- _WHAT IS NEEDED_: In the entries that follow, which lines hold the string "lean"? List them.

··· RECORDS FOR THE TASK

-- ==== Sys2Proof/Laws/Bytes.lean ====
section
/-! SUPPORT. The byte layouts of Decode.lean: fields survive their bytes, and check bytes make sums of zero. -/

namespace Sys2Proof

/-- A 16-bit field is the word of its bytes. -/
theorem word16_bytes (x : BitVec 16) : word16 (x.extractLsb' 8 8) (x.extractLsb' 0 8) = x := by
  unfold word16
  ext i hi
  simp only [BitVec.getElem_append, BitVec.getElem_extractLsb']
  split <;> (rw [← BitVec.getLsbD_eq_getElem]; congr 1; omega)

/-- A 24-bit field is the word of its bytes. -/
theorem word24_bytes (x : BitVec 24) : word24 (x.extractLsb' 16 8) (x.extractLsb' 8 8) (x.extractLsb' 0 8) = x := by
  unfold word24
  ext i hi
  simp only [BitVec.getElem_append, BitVec.getElem_extractLsb']
  repeat' split
  all_goals (rw [← BitVec.getLsbD_eq_getElem]; congr 1; omega)

/-- A 32-bit field is the word of its bytes. -/
theorem word32_bytes (x : BitVec 32) :
    word32 (x.extractLsb' 24 8) (x.extractLsb' 16 8) (x.extractLsb' 8 8) (x.extractLsb' 0 8) = x := by
  unfold word32
  ext i hi
  simp only [BitVec.getElem_append, BitVec.getElem_extractLsb']
  repeat' split
  all_goals (rw [← BitVec.getLsbD_eq_getElem]; congr 1; omega)

/-- A 48-bit field is the word of its bytes. -/
theorem word48_bytes (x : BitVec 48) :
    word48 (x.extractLsb' 40 8) (x.extractLsb' 32 8) (x.extractLsb' 24 8) (x.extractLsb' 16 8) (x.extractLsb' 8 8)
      (x.extractLsb' 0 8) = x := by
  unfold word48
  ext i hi
  simp only [BitVec.getElem_append, BitVec.getElem_extractLsb']
  repeat' split
  all_goals (rw [← BitVec.getLsbD_eq_getElem]; congr 1; omega)

/-- The sum of two runs. -/
theorem byteSum_append (a b : List Byte) : byteSum (a ++ b) = byteSum a + byteSum b := by
  induction a with
  | nil => simp [byteSum]
  | cons x xs ih =>
    have : byteSum (x :: xs ++ b) = x + byteSum (xs ++ b) := rfl
    rw [this, ih, ← BitVec.add_assoc]; rfl

/-- A run that ends with its check byte sums to 0. -/
theorem byteSum_checkByte (a : List Byte) : byteSum (a ++ [checkByte a]) = 0 := by
  rw [byteSum_append]
  have : byteSum [checkByte a] = checkByte a := by simp [byteSum]
  rw [this, checkByte]; ring

@[simp] theorem bytes16_length (x : BitVec 16) : (bytes16 x).length = 2 := rfl
@[simp] theorem bytes24_length (x : BitVec 24) : (bytes24 x).length = 3 := rfl
@[simp] theorem bytes32_length (x : BitVec 32) : (bytes32 x).length = 4 := rfl
@[simp] theorem bytes48_length (x : BitVec 48) : (bytes48 x).length = 6 := rfl

/-- Reading back a 16-bit field. -/
@[simp] theorem get16_bytes16 (x : BitVec 16) (r : List Byte) : get16 (bytes16 x ++ r) = some (x, r) := by
  simp [bytes16, get16, word16_bytes]

/-- Reading back a 24-bit field. -/
@[simp] theorem get24_bytes24 (x : BitVec 24) (r : List Byte) : get24 (bytes24 x ++ r) = some (x, r) := by
  simp [bytes24, get24, word24_bytes]

/-- Reading back a 32-bit field. -/
@[simp] theorem get32_bytes32 (x : BitVec 32) (r : List Byte) : get32 (bytes32 x ++ r) = some (x, r) := by
  simp [bytes32, get32, word32_bytes]

/-- Reading back a 48-bit field. -/
@[simp] theorem get48_bytes48 (x : BitVec 48) (r : List Byte) : get48 (bytes48 x ++ r) = some (x, r) := by
  simp [bytes48, get48, word48_bytes]

/-- Reading back an optional byte, where its kept presence byte is neither 0 nor 1. -/
theorem getOpt_put8 (x : OptField Byte) (h : x.wellFormed = true) (r : List Byte) :
    getOpt get8 (putOpt put8 x ++ r) = some (x, r) := by
  cases x with
  | absent => simp [putOpt, getOpt]
  | given a => simp [putOpt, getOpt, put8, get8]
  | undefinedPresence b =>
    simp only [OptField.wellFormed, decide_eq_true_eq] at h
    change (if b = 0 then _ else if b = 1 then _ else _) = _
    rw [if_neg h.1, if_neg h.2]; rfl

/-- Reading back an optional 32-bit field, where its kept presence byte is neither 0 nor 1. -/
theorem getOpt_bytes32 (x : OptField (BitVec 32)) (h : x.wellFormed = true) (r : List Byte) :
    getOpt get32 (putOpt bytes32 x ++ r) = some (x, r) := by
  cases x with
  | absent => simp [putOpt, getOpt]
  | given a => simp [putOpt, getOpt]
  | undefinedPresence b =>
    simp only [OptField.wellFormed, decide_eq_true_eq] at h
    change (if b = 0 then _ else if b = 1 then _ else _) = _
    rw [if_neg h.1, if_neg h.2]; rfl

end Sys2Proof
end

······

- _RESULT OF THE EXERCISE_:
-- ==== Sys2Proof/Laws/Bytes.lean ====
/-! SUPPORT. The byte layouts of Decode.lean: fields survive their bytes, and check bytes make sums of zero. -/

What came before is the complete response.